Another case that was not successful was the one of Howard Dully. Dully was only 12 years old when Freeman performed a lobotomy on him in 1960. His stepmother wanted to change his personality, even though he was not mentally ill. This is the reason he received a lobotomy and ended up in an institution for about 10 years.

In 1940, Beulah Jones was lobotomized by Freeman due to schizophrenia. She lost her higher intellect, long–term memory and was barely able to read, sit down, or perform many daily simple tasks.

In 1953, Anita McGee was lobotomized by Freeman for postpartum depression. She spent the rest of her life in institutions, as the procedure did not turn out well for her.

The last lobotomy performed by Freeman was in 1967. The patient passed away due to a brain hemorrhage. She was being lobotomized for the third time due to severe depression. After this procedure, Freeman was banned from performing lobotomies in the future. He continued to believe that the lobotomy as a neurosurgical procedure was a success and even continued to visit his patients until he died in 1972 of cancer.

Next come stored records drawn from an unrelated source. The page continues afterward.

-- ==== Sys2Proof/Certificates/Slice0/Obligations.lean ====
section
/-! DEFINITION. The statements for the provers. "Log <n>" is notes/assumptions/<n>.md; "D<n>" is a decision of
spec/92_eei_decisions.md, which the spec marks as its own. -/

section

open Sys2Proof Sys2Proof.Machine

/-! ### Encoding -/

/-- Decoding the bytes of a well-formed item, at the place it stands at and with anything behind them, gives the item and
what stood behind. The operand bytes of a host command are the model's layout (log 10, log 11). -/
def Obligations.DecodeOfEncode : Prop :=
  ∀ (i : Instr) (r : List Byte), i.wf = true → decode i.port (encode i ++ r) = .ok (i, r)

/-- Words written out from the tables of spec/30_encoding.md, one or more of every format, decode to the items they stand
for. -/
def Obligations.DecodeSanityWords : Prop :=
  decode .header [0b00000000#8] = .ok (.h1x, [])
    ∧ decode .header [0b00000101#8] = .ok (.h1i 5#6, [])
    ∧ decode .header [0b01000000#8] = .ok (.hrv 0#6, [])
    ∧ decode .header [0b10000001#8] = .ok (.h3pi 1#6, [])
    ∧ decode .header [0b11000000#8] = .ok (.h3fx, [])
    ∧ decode (.service .rx) [0xC1#8] = .ok (.startCommunicationPos .rx, [])
    ∧ decode (.service .tx) [0xB7#8] = .ok (.vendorDataLoggingDefineReq .tx, [])
    ∧ decode (.service .rx) [0x7F#8] = .ok (.negativeResponse .rx, [])
    ∧ decode (.service .rx) [0x40#8] = .ok (.anyResponse 0x40#8 .rx, [])
    ∧ decode .code [0x78#8] = .ok (.responsePending, [])
    ∧ decode .code [0x21#8] = .ok (.busyRepeatRequest, [])
    ∧ decode .code [0x11#8] = .ok (.otherCode 0x11#8, [])
    ∧ decode .sync [0x55#8] = .ok (.sync, [])
    ∧ decode .key1 [0b11101111#8] = .ok (.kb1 true true false true true 0b11#2, [])
    ∧ decode .key2 [0x8F#8] = .ok (.kb2 true 0x0F#7, [])
    ∧ decode .command [0x02#8] = .ok (.disconnect, [])
    ∧ decode .command [0x09#8] = .ok (.unassigned 0x09#8, [])

/-! ### Frame codec -/

/-- R151: the checksum is the low byte of the exact sum of the unsigned bytes. -/
def Obligations.ChecksumIsSumModulo256 : Prop :=
  ∀ bs : List Byte, (checksum bs).toNat = (bs.map BitVec.toNat).sum % 256

/-- R152, R155 (D9, D10): a message is serialized exactly when it is serializable, and then as the frame of the inline form
up to wire length 63 and of the form with a length byte from 64 on; the frame has 3 to 260 bytes (R118). -/
def Obligations.SerializeLayout : Prop :=
  ∀ m : Message,
    (serializable m = true ↔ m.data.length ≤ 254 ∧ (m.mode = .none → m.src = 0#8 ∧ m.dst = 0#8))
      ∧ (serializable m = false → serialize m = none)
      ∧ (serializable m = true → ∃ f : Form,
          f.code = AddrCode.ofMode m.mode ∧ f.carries m.data = true
            ∧ (m.data.length ≤ 62 → f.il ≠ 0#6) ∧ (63 ≤ m.data.length → f.il = 0#6)
            ∧ serialize m = some (f.frame m.dst m.src m.sid m.data)
            ∧ 3 ≤ (f.frame m.dst m.src m.sid m.data).length ∧ (f.frame m.dst m.src m.sid m.data).length ≤ 260)

/-- R160, the source's frame round-trip: parsing what was serialized, with any bytes behind it, gives the message back and
takes exactly the frame. -/
def Obligations.ParseOfSerialize : Prop :=
  ∀ (cap : Nat) (m : Message) (f rest : List Byte), 260 ≤ cap → serialize m = some f →
    ∃ m', parseFrame cap (f ++ rest) 0 = .message m' f.length ∧ m'.same m = true

/-- R161: one byte changed, and neither the format byte nor the length byte, is an invalid checksum, always. -/
def Obligations.CorruptedByteIsDetected : Prop :=
  ∀ (cap : Nat) (m : Message) (f : List Byte) (k : Nat) (b : Byte), 260 ≤ cap → serialize m = some f →
    k < f.length → f[k]? ≠ some b → k ≠ 0 → (63 ≤ m.data.length → k ≠ (if m.mode = .none then 1 else 3)) →
    parseFrame cap (f.set k b) 0 = .invalidChecksum

/-- R162: a proper prefix of a frame asks for more bytes, at least one, and the empty one for nothing. -/
def Obligations.PrefixNeedsMoreBytes : Prop :=
  ∀ (cap : Nat) (m : Message) (f : List Byte) (k : Nat), 260 ≤ cap → serialize m = some f → k < f.length →
    if k = 0 then parseFrame cap (f.take k) 0 = .noData
    else ∃ n, 1 ≤ n ∧ n ≤ f.length - k ∧ parseFrame cap (f.take k) 0 = .notEnoughData n

/-- R116, R117, R156: at any offset, a parsed message is the one of a frame that stands there whole, its checksum right,
and fits the buffer. -/
def Obligations.ParsedMessageIsAFrame : Prop :=
  ∀ (cap : Nat) (buf : List Byte) (off : Nat) (m : Message) (n : Nat), parseFrame cap buf off = .message m n →
    ∃ (f : Form) (dst src sid : Byte) (data rest : List Byte),
      f.carries data = true ∧ buf.drop off = f.frame dst src sid data ++ rest ∧ m = f.message dst src sid data
        ∧ n = (f.frame dst src sid data).length ∧ off + n ≤ cap

/-! ### Timing sets and clock -/

/-- R186: the fields ENFORCE computes, the ones it keeps, the postcondition, and idempotence. -/
def Obligations.EnforcePostcondition : Prop :=
  ∀ t : TimingSet,
    (enforce t).p1max = t.p1max ∧ (enforce t).p2min = t.p2min ∧ (enforce t).p4min = t.p4min
      ∧ (enforce t).p2max = max t.p2max (t.p2min + 13)
      ∧ (enforce t).p3min = max t.p3min t.p4min
      ∧ (enforce t).p3max = max t.p3max (max t.p3min t.p4min + 13)
      ∧ (enforce t).p2min + 13 ≤ (enforce t).p2max ∧ (enforce t).p3min + 13 ≤ (enforce t).p3max
      ∧ (enforce t).p4min ≤ (enforce t).p3min
      ∧ enforce (enforce t) = enforce t
      ∧ (t.legal = true → (enforce t).fits = true)

/-- R181 (D2), R82: a tick adds to the time and to the running stopwatches and changes nothing else of the block. While a
read is pending it does not pass the read's deadline: a read that is over returns first, and a longer tick is cut there
(log 16, the model's reading of R82). The line's moves, bytes received and its answers to come (log 8), change nothing of
the block either (the moves are the model's, log 1). -/
def Obligations.TickAdvancesRunningStopwatches : Prop :=
  ∀ (s : State) (ms : List Move),
    (∀ dt, s.env.sched = .tick dt :: ms →
      ((s.micro.pending = none ∨ (∃ n t, s.micro.pending = some (n, t) ∧ s.env.readAns = .normal
          ∧ s.env.lineRx.length < n ∧ s.env.now < t ∧ s.env.now + dt ≤ t)) →
        step s = .next { s with
          swP1 := if s.swP1.running then ⟨true, s.swP1.elapsed + dt⟩ else s.swP1
          swP2 := if s.swP2.running then ⟨true, s.swP2.elapsed + dt⟩ else s.swP2
          swP3 := if s.swP3.running then ⟨true, s.swP3.elapsed + dt⟩ else s.swP3
          swDisc := if s.swDisc.running then ⟨true, s.swDisc.elapsed + dt⟩ else s.swDisc
          env := { s.env with now := s.env.now + dt, sched := ms } })
        ∧ (∀ n t, s.micro.pending = some (n, t) →
            (s.env.readAns ≠ .normal ∨ n ≤ s.env.lineRx.length ∨ t ≤ s.env.now → step s = seqStep s)
              ∧ (s.env.readAns = .normal → s.env.lineRx.length < n → s.env.now < t → t < s.env.now + dt →
                  step s = .next { s.waitedTo t with
                    env := { s.env with now := t, sched := .tick (s.env.now + dt - t) :: ms } })))
      ∧ (∀ bs, s.env.sched = .line bs :: ms →
          step s = .next { s with env := { s.env with lineRx := s.env.lineRx ++ bs, sched := ms } })
      ∧ (∀ a, s.env.sched = .answer a :: ms →
          step s = .next { s with env := { s.env with readAns := a, sched := ms } })
      ∧ (∀ n, s.env.sched = .capWrite n :: ms →
          step s = .next { s with env := { s.env with writeCap := some n, sched := ms } })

As mentioned before, it appears that lobotomy was not a successful treatment. Most of the patients on whom this surgical procedure was performed ended up worse than they were before the procedure. In general, they have lost many abilities and barely managed to live on their own. Most of the patients on whom lobotomy was performed ended up living in various institutions far away from their families. Many of them lived for many years after the lobotomy, dying from natural causes, but many of them lived lives that were not fulfilling.